-- ==== Sys2Proof/Laws/Time.lean ====
section
/-! SUPPORT. What the passing of time leaves as it is: a command that happens at a tick moves the clock and the count there, nothing else.
The lemmas are proved so that a proof that cites them never has the kernel unfold a time of many ticks. -/

namespace Sys2Proof.Machine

Required action: Your reply should be nothing but the lines from the one containing "The lemmas are" through the last line above, copied exactly; please include both ends.

Response box:
The lemmas are proved so that a proof that cites them never has the kernel unfold a time of many ticks. -/

namespace Sys2Proof.Machine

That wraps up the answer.